Saved entries:
——————————
/-- The core of logical instance `k` in the course Rota `h` runs, whether or not it waits. -/
def State.coreAny (s : State) (h k : Nat) : Option CoreEnv :=
  match s.running h with
  | none => none
  | some (r, c) => match c.cores.find? (fun m => m.inst == k), s.task? (handleTenant h) c.seq with
    | some m, some x => some { h := h, k := k, r := r, c := c, m := m, x := x }
    | _, _ => none

/-- The same, when its routine runs and waits for nothing. -/
def State.coreEnv (s : State) (h k : Nat) : Option CoreEnv :=
  match s.coreAny h k with
  | none => none
  | some e => if e.m.ended || e.m.load.isSome || s.waits.any (fun w => w.handle == h && w.inst == k) then none else some e

def State.updCore (s : State) (h k : Nat) (f : Core → Core) : State :=
  s.updCourse h (fun c => { c with cores := updWhere c.cores (fun m => m.inst == k) f })

/-! ### Fetching -/

/-- `n` bytes of local SRAM as a number. -/
def Core.sramN (m : Core) (a n : Nat) : Nat := leNat ((List.range n).map (fun i => sparseGet 0 m.sram (a + i)))

/-- What is at a core's pc: the end of the routine (R448), or the action of the instruction there with its length and its bits. -/
inductive AtPc where
  | finish
  | act (a : Act) (w len raw : Nat)

/-- Fetch and execute (R439, R449): a fetch outside the code region is an access fault. -/
def Core.atPc (m : Core) : AtPc :=
  if m.pc = 0x1C000 then .finish
  else if m.pc % 2 = 1 then .act (.trap errStrMisaligned m.pc) 0 0 0
  else if m.code < m.pc + 2 then .act (.trap errStrAccessFault m.pc) 0 0 0
  else
    let lo := m.sramN m.pc 2
    if lo % 4 = 3 then
      if m.code < m.pc + 4 then .act (.trap errStrAccessFault (m.pc + 2)) 0 0 0
      else
        let w := m.sramN m.pc 4
        .act (m.execute w 4 w) w 4 w
    else match expandC lo with
      | none => .act (.trap errStrIllegalInstr lo) lo 2 lo
      | some w => .act (m.execute w 2 lo) w 2 lo

/-! ### Retiring and trapping -/

/-- The cycle counter moves on: at least one cycle, and no more than Table 15-7 bounds. -/
def State.coreTime (s : State) (h k bound : Nat) : State :=
  let d := s.free 64
  d.2.updCore h k (fun m => { m with cycle := (m.cycle + 1 + d.1.toNat % Nat.max 1 bound) % 2 ^ 64 })

/-- An instruction retires: the core as `f` leaves it, instret and STR_T_INSTRET up by one. -/
def State.retire (s : State) (e : CoreEnv) (bound : Nat) (f : Core → Core) : State :=
  let s := s.coreTime e.h e.k bound
  let s := s.updCore e.h e.k (fun m => let m := f m
    { m with instret := (m.instret + 1) % 2 ^ 64 })
  s.vcount64 e.t vStrTInstret 1

/-- The trap value: the informative one the privileged specification gives, or 0, as it allows (notes/assumptions/61.md). -/
def State.tval (s : State) (v : Nat) : Nat × State :=
  let d := s.free 1
  (if d.1 = 1 then v else 0, d.2)

/-- A fault of a Strand core (R460): the registers of its last fault, and the abort. -/
def State.strandFault (s : State) (e : CoreEnv) (code tv : Nat) : State :=
  let d := s.tval tv
  let s := (d.2.vset64 e.t vStrTLastPc e.m.pc).vset64 e.t vStrTLastTval d.1
  s.courseFault e.h code e.m.core 0xFFFF e.m.pc 2

/-- A memory fault of a Strand core (R150, Table 21-3). -/
def State.coreMemFault (s : State) (e : CoreEnv) (code pc : Nat) : State := s.courseFault e.h code (0x30 + e.m.core) 0xFFFF pc 2

/-! ### Addresses (Table 15-2) -/

/-- A space of Table 15-2 with the address in it. -/
inductive CoreSpace where
  | sram (a : Nat)
  | mem (ory : Bool) (a : Nat)
  | host (a : Nat)

/-- The space of `n` bytes at an address; none where Table 15-2 does not permit the access. `atomic` asks for AMO and LR/SC. -/
def Core.decode (m : Core) (addr n : Nat) (write atomic : Bool) : Option CoreSpace :=
  let sp := bits addr 63 60
  let a := addr % 2 ^ 60
  if sp = 0 then
    if atomic || decide (0x1C000 < a + n) || (write && decide (a < m.code)) then none else some (.sram a)
  else if sp = 1 then some (.mem true a)
  else if sp = 2 then some (.mem false a)
  else if sp = 4 then (if atomic || decide (2 ^ 57 < a + n) then none else some (.host a))
  else none

def spaceOf (ory : Bool) : Space := if ory then .ory else .hbm

/-- Aligned 8 B pieces an access touches (R211, R440). -/
def piecesAt (a n : Nat) : Nat := (a + n - 1) / 8 - a / 8 + 1

/-- The host staging areas of a tenant's Rotas: no tenant agent reads or writes them (R510). -/
def State.inStaging (s : State) (t a n : Nat) : Bool :=
  (s.rotasOf t).any (fun r =>
    let lo := r.hbmBase + roundUp (rhHbmBytes r.bin) 0x400000
    decide (a < r.hbmBase + r.hbmLen ∧ lo < a + n))

/-- The Strand images of a tenant's Rotas: no tenant agent writes them (R444). -/
def State.inImage (s : State) (t a n : Nat) : Bool :=
  (s.rotasOf t).any (fun r => decide (a < r.strandAt + strandImage r.bin ∧ r.strandAt < a + n))

/-- An access to tenant memory that no allocation covers. -/
def State.coreOutOfRange (s : State) (e : CoreEnv) (ory : Bool) (a n : Nat) : Bool :=
  (translateAll (s.extents e.t (spaceOf ory)) a n).isNone || (!ory && s.inStaging e.t a n)

/-- The tokens of an access to tenant HBM are there (R211). -/
def State.coreTokens (s : State) (e : CoreEnv) (c : BwClass) (ory : Bool) (a n : Nat) : Bool :=
  ory || e.r.acc.has c (64 * piecesAt a n)

/-- Take them. -/
def State.corePay (s : State) (e : CoreEnv) (c : BwClass) (ory : Bool) (a n : Nat) : State :=
  if ory then s else s.chargeRota e.h c (64 * piecesAt a n)

/-! ### The store buffer (R438) -/

/-- Perform the oldest `n` stores of the buffer; false when one faults, which aborts the task. -/
def State.drain (s : State) (h k : Nat) : Nat → State × Bool
  | 0 => (s, true)
  | n + 1 =>
    match s.coreAny h k with
    | none => (s, false)
    | some e => match e.m.stores with
      | [] => (s, true)
      | st :: rest =>
        let s := s.updCore h k (fun m => { m with stores := rest })
        if st.ory && s.inImage e.t st.addr st.data.length then s.drain h k n
        else match s.writeMem e.t (spaceOf st.ory) st.addr st.data with
          | (s, some c) => (s.coreMemFault e c st.pc, false)
          | (s, none) => s.drain h k n

/-- Perform every store of the buffer. -/
def State.drainAll (s : State) (e : CoreEnv) : State × Bool := s.drain e.h e.k e.m.stores.length

/-- A free number of the oldest stores have been performed by now. -/
def State.drainSome (s : State) (e : CoreEnv) : State × Bool :=
  let d := s.free 4
  d.2.drain e.h e.k (d.1.toNat % (e.m.stores.length + 1))

/-- One byte as the core sees it: the newest of its own buffered stores to it, else memory. -/
def forwardByte (stores : List CoreStore) (ory : Bool) (a : Nat) (b : Byte) : Byte :=
  stores.foldl (fun b st => if st.ory == ory && decide (st.addr ≤ a ∧ a < st.addr + st.data.length) then nth st.data (a - st.addr) 0 else b) b

/-- Bytes of memory with the core's buffered stores over them. -/
def forward (stores : List CoreStore) (ory : Bool) (a : Nat) (d : Bytes) : Bytes :=
  (List.range d.length).map (fun i => forwardByte stores ory (a + i) (nth d i 0))

/-! ### Loads, stores and atomics (R439, R440, R142, R143) -/

/-- A loaded value in its register. -/
def Core.loaded (m : Core) (rd : Nat) (float : Bool) (n : Nat) (signed : Bool) (v : Nat) : Core :=
  if float then m.setFreg rd (if n = 4 then boxed v else BitVec.ofNat 64 v)
  else m.setReg rd (if signed then sx (8 * n) v else BitVec.ofNat 64 v)

/-- A load. -/
def State.coreLoad (s : State) (e : CoreEnv) (len rd : Nat) (float : Bool) (addr n : Nat) (signed : Bool) : State :=
  match e.m.decode addr n false false with
  | none => s.strandFault e errStrAccessFault addr
  | some (.sram a) => s.retire e 2 (fun m => (m.loaded rd float n signed (m.sramN a n)).on len)
  | some (.host a) =>
    if !e.r.acc.has .remote n then s.vcount64 e.t vBwTTokenWait 1
    else
      let no := s.hostNo
      let s := (s.chargeRota e.h .remote n).hostRead e.t a n (.core e.h e.k)
      s.retire e 1 (fun m => { m.on len with load := some { no := no, rd := rd, float := float, bytes := n, signed := signed } })
  | some (.mem ory a) =>
    if s.coreOutOfRange e ory a n then s.coreMemFault e errMemOutOfRange e.m.pc
    else if !s.coreTokens e .read ory a n then s.vcount64 e.t vBwTTokenWait 1
    else
      let s := s.corePay e .read ory a n
      match s.drainSome e with
      | (s, false) => s
      | (s, true) => match s.readMem e.t (spaceOf ory) e.r.strict a n with
        | (s, .error c) => s.coreMemFault e c e.m.pc
        | (s, .ok d) =>
          s.retire e (if ory then 161 else 1921) (fun m => (m.loaded rd float n signed (leNat (forward m.stores ory a d))).on len)

/-- A store to local SRAM. -/
def Core.poke (m : Core) (a : Nat) : Bytes → Core
  | [] => m
  | b :: t => ({ m with sram := sparseSet 0 m.sram a b } : Core).poke (a + 1) t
——————————
TASK ITEM: From the records above, copy every line that includes the word "Option".

ANSWER TO THIS TASK:
def State.coreAny (s : State) (h k : Nat) : Option CoreEnv :=
def State.coreEnv (s : State) (h k : Nat) : Option CoreEnv :=
def Core.decode (m : Core) (addr n : Nat) (write atomic : Bool) : Option CoreSpace :=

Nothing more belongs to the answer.